🎧 KokoClone

import gradio as gr
from core.cloner import KokoClone

# 1. Initialize the cloner globally so models load only once when the server starts
print("Loading KokoClone models for the Web UI...")
cloner = KokoClone()

def clone_voice(text, lang, ref_audio_path):
    """Gradio prediction function."""
    if not text or not text.strip():
        raise gr.Error("Please enter some text.")
    if not ref_audio_path:
        raise gr.Error("Please upload or record a reference audio file.")
    
    output_file = "gradio_output.wav"
    
    try:
        # Call the core engine
        cloner.generate(
            text=text,
            lang=lang,
            reference_audio=ref_audio_path,
            output_path=output_file
        )
        return output_file
    except Exception as e:
        raise gr.Error(f"An error occurred during generation: {str(e)}")
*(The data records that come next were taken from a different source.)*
-- ==== Sys2Proof/Certificates/Slice0/Obligations.lean ====
section
/-! DEFINITION. The statements for the provers: what the lane does, command by command and as a whole. -/

open Sys2Proof Sys2Proof.Machine Sys2Proof.Moagar Sys2Proof.Sdp Sys2Proof.Safety

/-! The Moagar-36 instructions -/

/-- R98, R99, R55: ADD, SUB, CMP, NEG, ABS, ADDI and CMPI. The frame is that of `Retires`: only rd, FLAGS and PC of
the core change. -/
def Obligations.WrappingArithmetic : Prop :=
  ∀ (s : State) (k : Fin 4) (rd ra rb : GReg) (imm : BitVec 20), Free s k →
    let c := s.cores[k]
    let a := c.getG ra
    let b := c.getG rb
    let i : Word := imm.signExtend 36
    let zn := fun (r : Word) => ({ z := some (decide (r = 0)), n := some r.msb } : FlagUpd)
    let add := fun (x y : Word) =>
      { zn (x + y) with c := some (decide (2 ^ 36 ≤ x.toNat + y.toNat)), v := some (exceeds (x.toInt + y.toInt)) }
    let sub := fun (x y : Word) =>
      { zn (x - y) with c := some (decide (y.toNat ≤ x.toNat)), v := some (exceeds (x.toInt - y.toInt)) }
    Runs (exec (.add k rd ra rb) s) (Retires s k ((c.setG rd (a + b)).flags (add a b)))
    ∧ Runs (exec (.sub k rd ra rb) s) (Retires s k ((c.setG rd (a - b)).flags (sub a b)))
    ∧ Runs (exec (.cmp k ra rb) s) (Retires s k (c.flags (sub a b)))
    ∧ Runs (exec (.neg k rd ra) s) (Retires s k ((c.setG rd (-a)).flags (sub 0 a)))
    ∧ (let r := if a.msb then -a else a
      Runs (exec (.abs k rd ra) s)
        (Retires s k ((c.setG rd r).flags { zn r with v := some (decide (a = 0x800000000)) })))
    ∧ Runs (exec (.addi k rd ra imm) s) (Retires s k ((c.setG rd (a + i)).flags (add a i)))
    ∧ Runs (exec (.cmpi k ra imm) s) (Retires s k (c.flags (sub a i)))

/-- R49, R55, R98 to R101: with OVT = 0 the saturating instructions give the exact result clipped to the range, set V
and hoist OV when it was clipped, and change nothing else. R53, R88: with OVT = 1 a saturating instruction whose exact
result lies outside the range, and with DZT = 1 a division by zero, writes no register but the sticky flag and takes
trap OVF or DZ. -/
def Obligations.SaturationAndTraps : Prop :=
  (∀ (s : State) (k : Fin 4) (rd ra rb rc : GReg) (imm : BitVec 20) (n6 : BitVec 6), Free s k → s.cores[k].st stOVT = false →
    let c := s.cores[k]
    let a := c.getG ra
    let b := c.getG rb
    let i : Word := imm.signExtend 36
    let znv := fun (x : Int) =>
      ({ z := some (decide (clipped x = 0)), n := some (clipped x).msb, v := some (exceeds x), ov := exceeds x } : FlagUpd)
    let ends := fun (x : Int) (f : FlagUpd) => Retires s k ((c.setG rd (clipped x)).flags f)
    Runs (exec (.adds k rd ra rb) s)
      (ends (a.toInt + b.toInt) { znv (a.toInt + b.toInt) with c := some (decide (2 ^ 36 ≤ a.toNat + b.toNat)) })
    ∧ (let x := a.toInt - b.toInt
      Runs (exec (.subs k rd ra rb) s) (ends x { znv x with c := some (decide (b.toNat ≤ a.toNat)) }))
    ∧ (let x := -a.toInt
      Runs (exec (.negs k rd ra) s) (ends x { znv x with c := some (decide (a = 0)) }))
    ∧ (let x := if a.toInt < 0 then -a.toInt else a.toInt
      Runs (exec (.abss k rd ra) s) (ends x (znv x)))
    ∧ (let x := a.toInt + i.toInt
      Runs (exec (.addis k rd ra imm) s) (ends x { znv x with c := some (decide (2 ^ 36 ≤ a.toNat + i.toNat)) }))
    ∧ (let x := a.toInt * 2 ^ (b.toNat % 256)
      Runs (exec (.shls k rd ra rb) s) (ends x (znv x)))
    ∧ (let x := a.toInt * b.toInt
      Runs (exec (.muls k rd ra rb) s) (ends x (znv x)))
    ∧ (let x := (a.toInt * b.toInt + 2 ^ 31) / 2 ^ 32
      Runs (exec (.mulq k rd ra rb) s) (ends x (znv x)))
    ∧ (let x := (a.toInt * b.toInt + (c.getG rc).toInt * 2 ^ 32 + 2 ^ 31) / 2 ^ 32
      Runs (exec (.madq k rd ra rb rc) s) (ends x (znv x)))
    ∧ (let x := a.toInt * 2 ^ 32
      Runs (exec (.cvtiq k rd ra) s) (ends x (znv x)))
    ∧ (n6.toNat ≤ 35 → let x := a.toInt * 2 ^ n6.toNat
      Runs (exec (.shi k rd ra 4 n6) s) (ends x (znv x))))
  ∧ (∀ (s : State) (k : Fin 4) (rd rc ra rb : GReg), Free s k →
    let c := s.cores[k]
    let a := c.getG ra
    let b := c.getG rb
    let ovf := Traps s k (c.flags { ov := true }) trOVF 0 0
    let dz := Traps s k (c.flags { dz := true }) trDZ 0 0
    (c.st stOVT = true → exceeds (a.toInt + b.toInt) = true → Runs (exec (.adds k rd ra rb) s) ovf)
    ∧ (c.st stOVT = true → exceeds (a.toInt - b.toInt) = true → Runs (exec (.subs k rd ra rb) s) ovf)
    ∧ (c.st stOVT = true → exceeds (a.toInt * b.toInt) = true → Runs (exec (.muls k rd ra rb) s) ovf)
    ∧ (c.st stOVT = true → a = 0x800000000 → Runs (exec (.abss k rd ra) s) ovf)
    ∧ (c.st stOVT = true → a = 0x800000000 → b = -1 → Runs (exec (.div k rd rc ra rb) s) ovf)
    ∧ (c.st stDZT = true → b = 0 → Runs (exec (.div k rd rc ra rb) s) dz)
    ∧ (c.st stDZT = true → b = 0 → Runs (exec (.divu k rd rc ra rb) s) dz)
    ∧ (c.st stDZT = true → b = 0 → Runs (exec (.divq k rd rc ra rb) s) dz))

/-- R98, R99: the bitwise instructions, CLZ and the loads of a constant. R54, R98, R99: the shifts by an amount of 0
to 255 from a register and of 0 to 35 from SHI; an undefined kind or amount of SHI is trap ILL. -/
def Obligations.LogicAndShifts : Prop :=
  (∀ (s : State) (k : Fin 4) (rd ra rb rc : GReg) (imm : BitVec 20) (i25 : BitVec 25) (i18 : BitVec 18), Free s k →
    let c := s.cores[k]
    let a := c.getG ra
    let b := c.getG rb
    let i : Word := imm.setWidth 36
    let ends := fun (r : Word) =>
      Retires s k ((c.setG rd r).flags { z := some (decide (r = 0)), n := some r.msb })
    Runs (exec (.and k rd ra rb) s) (ends (a &&& b))
    ∧ Runs (exec (.or k rd ra rb) s) (ends (a ||| b))
    ∧ Runs (exec (.xor k rd ra rb) s) (ends (a ^^^ b))
    ∧ Runs (exec (.andn k rd ra rb) s) (ends (a &&& ~~~b))
    ∧ Runs (exec (.maj3 k rd ra rb rc) s) (ends ((a &&& b) ||| (b &&& c.getG rc) ||| (a &&& c.getG rc)))
    ∧ Runs (exec (.clz k rd ra) s) (ends (BitVec.ofNat 36 (if a = 0 then 36 else 35 - a.toNat.log2)))
    ∧ Runs (exec (.andi k rd ra imm) s) (ends (a &&& i))
    ∧ Runs (exec (.ori k rd ra imm) s) (ends (a ||| i))
    ∧ Runs (exec (.xori k rd ra imm) s) (ends (a ^^^ i))
    ∧ Runs (exec (.li k rd i25) s) (Retires s k (c.setG rd (i25.signExtend 36)))
    ∧ Runs (exec (.lhi k rd i18) s) (Retires s k (c.setG rd (i18 ++ (0 : BitVec 18)))))
  ∧ (∀ (s : State) (k : Fin 4) (rd ra rb : GReg) (n6 : BitVec 6) (kind : BitVec 3), Free s k →
    let c := s.cores[k]
    let a := c.getG ra
    let n := (c.getG rb).toNat % 256
    let ends := fun (r : Word) =>
      Retires s k ((c.setG rd r).flags { z := some (decide (r = 0)), n := some r.msb })
    let sarr := fun (m : Nat) => if m = 0 then a else BitVec.ofInt 36 ((a.toInt + 2 ^ (m - 1)) / 2 ^ m)
    Runs (exec (.shl k rd ra rb) s) (ends (a <<< n))
    ∧ Runs (exec (.shr k rd ra rb) s) (ends (a >>> n))
    ∧ Runs (exec (.sar k rd ra rb) s) (ends (a.sshiftRight n))
    ∧ Runs (exec (.sarr k rd ra rb) s) (ends (sarr n))
    ∧ Runs (exec (.rot k rd ra rb) s) (ends (a.rotateLeft n))
    ∧ (n6.toNat ≤ 35 →
        (kind = 0 → Runs (exec (.shi k rd ra kind n6) s) (ends (a <<< n6.toNat)))
        ∧ (kind = 1 → Runs (exec (.shi k rd ra kind n6) s) (ends (a >>> n6.toNat)))
        ∧ (kind = 2 → Runs (exec (.shi k rd ra kind n6) s) (ends (a.sshiftRight n6.toNat)))
        ∧ (kind = 3 → Runs (exec (.shi k rd ra kind n6) s) (ends (sarr n6.toNat)))
        ∧ (kind = 5 → Runs (exec (.shi k rd ra kind n6) s) (ends (a.rotateLeft n6.toNat))))
    ∧ (35 < n6.toNat ∨ 6 ≤ kind.toNat → Runs (exec (.shi k rd ra kind n6) s) (Traps s k c trILL 0 0))
    ∧ (c.st stOVT = false →
        let sat := fun (x : Int) =>
          Retires s k ((c.setG rd (clipped x)).flags
            { z := some (decide (clipped x = 0)), n := some (clipped x).msb, v := some (exceeds x), ov := exceeds x })
        Runs (exec (.shls k rd ra rb) s) (sat (a.toInt * 2 ^ n))
        ∧ (n6.toNat ≤ 35 → Runs (exec (.shi k rd ra 4 n6) s) (sat (a.toInt * 2 ^ n6.toNat)))))

/-- R98: minimum, maximum, clamp, median and mean, on exact values. -/
def Obligations.SelectionInstructions : Prop :=
  ∀ (s : State) (k : Fin 4) (rd ra rb rc : GReg), Free s k →
    let c := s.cores[k]
    let a := c.getG ra
    let b := c.getG rb
    let d := c.getG rc
    let ends := fun (r : Word) =>
      Retires s k ((c.setG rd r).flags { z := some (decide (r = 0)), n := some r.msb })
    let ofI := fun (x : Int) => BitVec.ofInt 36 x
    Runs (exec (.min k rd ra rb) s) (ends (ofI (min a.toInt b.toInt)))
    ∧ Runs (exec (.max k rd ra rb) s) (ends (ofI (max a.toInt b.toInt)))
    ∧ Runs (exec (.minu k rd ra rb) s) (ends (BitVec.ofNat 36 (min a.toNat b.toNat)))
    ∧ Runs (exec (.maxu k rd ra rb) s) (ends (BitVec.ofNat 36 (max a.toNat b.toNat)))
    ∧ (let r := ofI (max b.toInt (min a.toInt d.toInt))
      Runs (exec (.clamp k rd ra rb rc) s)
        (Retires s k ((c.setG rd r).flags { z := some (decide (r = 0)), n := some r.msb, v := some (decide (r ≠ a)) })))
    ∧ Runs (exec (.mid3 k rd ra rb rc) s)
        (ends (ofI (max (min a.toInt b.toInt) (min (max a.toInt b.toInt) d.toInt))))
    ∧ Runs (exec (.mean2 k rd ra rb) s) (ends (ofI ((a.toInt + b.toInt + 1) / 2)))

/-- R47, R50, R51, R100: the wrapping multiplies and CVTQI; a pair result to an odd register or g0 is trap ILL. -/
def Obligations.MultipliesAndConversion : Prop :=
  ∀ (s : State) (k : Fin 4) (rd ra rb : GReg), Free s k →
    let c := s.cores[k]
    let a := c.getG ra
    let b := c.getG rb
    let zn := fun (r : Word) => ({ z := some (decide (r = 0)), n := some r.msb } : FlagUpd)
    let pair := fun (p : BitVec 72) => Retires s k
      ((c.setPair rd (p.extractLsb' 36 36) (p.extractLsb' 0 36)).flags { z := some (decide (p = 0)), n := some p.msb })
    let q := (a.toInt * b.toInt + 2 ^ 31) / 2 ^ 32
    Runs (exec (.mul k rd ra rb) s) (Retires s k ((c.setG rd (a * b)).flags (zn (a * b))))
    ∧ (let r := BitVec.ofInt 36 q
      Runs (exec (.mulqw k rd ra rb) s)
        (Retires s k ((c.setG rd r).flags { zn r with v := some (decide (r ≠ clipped q)) })))
    ∧ (let r := BitVec.ofInt 36 ((a.toInt + 2 ^ 31) / 2 ^ 32)
      Runs (exec (.cvtqi k rd ra) s) (Retires s k ((c.setG rd r).flags (zn r))))
    ∧ (rd.val % 2 = 0 → rd ≠ 0 →
        Runs (exec (.mulw k rd ra rb) s) (pair (BitVec.ofInt 72 (a.toInt * b.toInt)))
        ∧ Runs (exec (.mulwu k rd ra rb) s) (pair (BitVec.ofNat 72 (a.toNat * b.toNat))))
    ∧ (rd.val % 2 = 1 ∨ rd = 0 →
        Runs (exec (.mulw k rd ra rb) s) (Traps s k c trILL 0 0)
        ∧ Runs (exec (.mulwu k rd ra rb) s) (Traps s k c trILL 0 0))

/-- R52, R100, R101: the divisions with DZT = 0 and OVT = 0: quotient truncated toward zero, remainder with the
dividend's sign; a zero divisor gives the limit on the dividend's side and hoists DZ, a quotient out of range the
limit and hoists OV. -/
def Obligations.Divisions : Prop :=
  ∀ (s : State) (k : Fin 4) (rd rc ra rb : GReg), Free s k → s.cores[k].st stDZT = false → s.cores[k].st stOVT = false →
    let c := s.cores[k]
    let a := c.getG ra
    let b := c.getG rb
    let ends := fun (q r : Word) (ov dz : Bool) => Retires s k (((c.setG rd q).setG rc r).flags
      { z := some (decide (q = 0)), n := some q.msb, v := some ov, ov := ov, dz := dz })
    let signed := fun (n : Int) =>
      let q := n.tdiv b.toInt
      if exceeds q then ends (clipped q) 0 true false
      else ends (BitVec.ofInt 36 q) (BitVec.ofInt 36 (n - q * b.toInt)) false false
    let limit : Word := if a.toInt < 0 then 0x800000000 else 0x7FFFFFFFF
    (b ≠ 0 →
      Runs (exec (.div k rd rc ra rb) s) (signed a.toInt)
      ∧ Runs (exec (.divq k rd rc ra rb) s) (signed (a.toInt * 2 ^ 32))
      ∧ Runs (exec (.divu k rd rc ra rb) s)
          (ends (BitVec.ofNat 36 (a.toNat / b.toNat)) (BitVec.ofNat 36 (a.toNat % b.toNat)) false false))
    ∧ (b = 0 →
      Runs (exec (.div k rd rc ra rb) s) (ends limit a false true)
      ∧ Runs (exec (.divq k rd rc ra rb) s) (ends limit a false true)
      ∧ Runs (exec (.divu k rd rc ra rb) s) (ends 0xFFFFFFFFF a false true))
# 2. Build the Gradio UI using Blocks
with gr.Blocks() as demo:
    # Using gr.HTML for the header ensures CSS styles like text-align are respected
    gr.HTML("""
        <div style="text-align: center; margin-bottom: 20px;">
            <h1 style="margin: 0;">🎧 KokoClone</h1>
            <p style="margin: 10px 0; color: #666;">
                Voice Cloning, Now Inside Kokoro.<br>
                Generate natural multilingual speech and clone any target voice with ease.<br>
                <i>Built on Kokoro TTS.</i>
            </p>
        </div>
    """)
    
    with gr.Row():
        # LEFT COLUMN: Inputs
        with gr.Column(scale=1):
            text_input = gr.Textbox(
                label="1. Text to Synthesize", 
                lines=4, 
                placeholder="Enter the text you want spoken..."
            )
            
            lang_input = gr.Dropdown(
                label="2. Language",
                choices=[
                    ("English", "en"), 
                    ("Hindi", "hi"), 
                    ("French", "fr"), 
                    ("Japanese", "ja"), 
                    ("Chinese", "zh"), 
                    ("Italian", "it"), 
                    ("Spanish", "es"), 
                    ("Portuguese", "pt")
                ],
                value="en"
            )
            
            # Using type="filepath" passes the temp file path directly to our cloner
            ref_audio_input = gr.Audio(
                label="3. Reference Voice (Upload or Record)", 
                type="filepath" 
            )
            
            submit_btn = gr.Button("🚀 Generate Clone", variant="primary")
            
        # RIGHT COLUMN: Outputs and Instructions
        with gr.Column(scale=1):
            output_audio = gr.Audio(
                label="Generated Cloned Audio", 
                interactive=False, 
                autoplay=False
            )
            
            gr.Markdown(
                """
                <br>
                
                ### 💡 Tips for Best Results:
                * **Clean Audio:** Use a reference audio clip without background noise or music.
                * **Length:** A reference clip of 3 to 10 seconds is usually the sweet spot.
                * **Language Match:** Make sure the selected language matches the text you typed!
                * **First Run:** The very first generation might take a few extra seconds while the models allocate memory.
                """
            )

    # 3. Wire the button to the function
    submit_btn.click(
        fn=clone_voice,
        inputs=[text_input, lang_input, ref_audio_input],
        outputs=output_audio
    )

# 4. Launch the app
if __name__ == "__main__":
    demo.launch()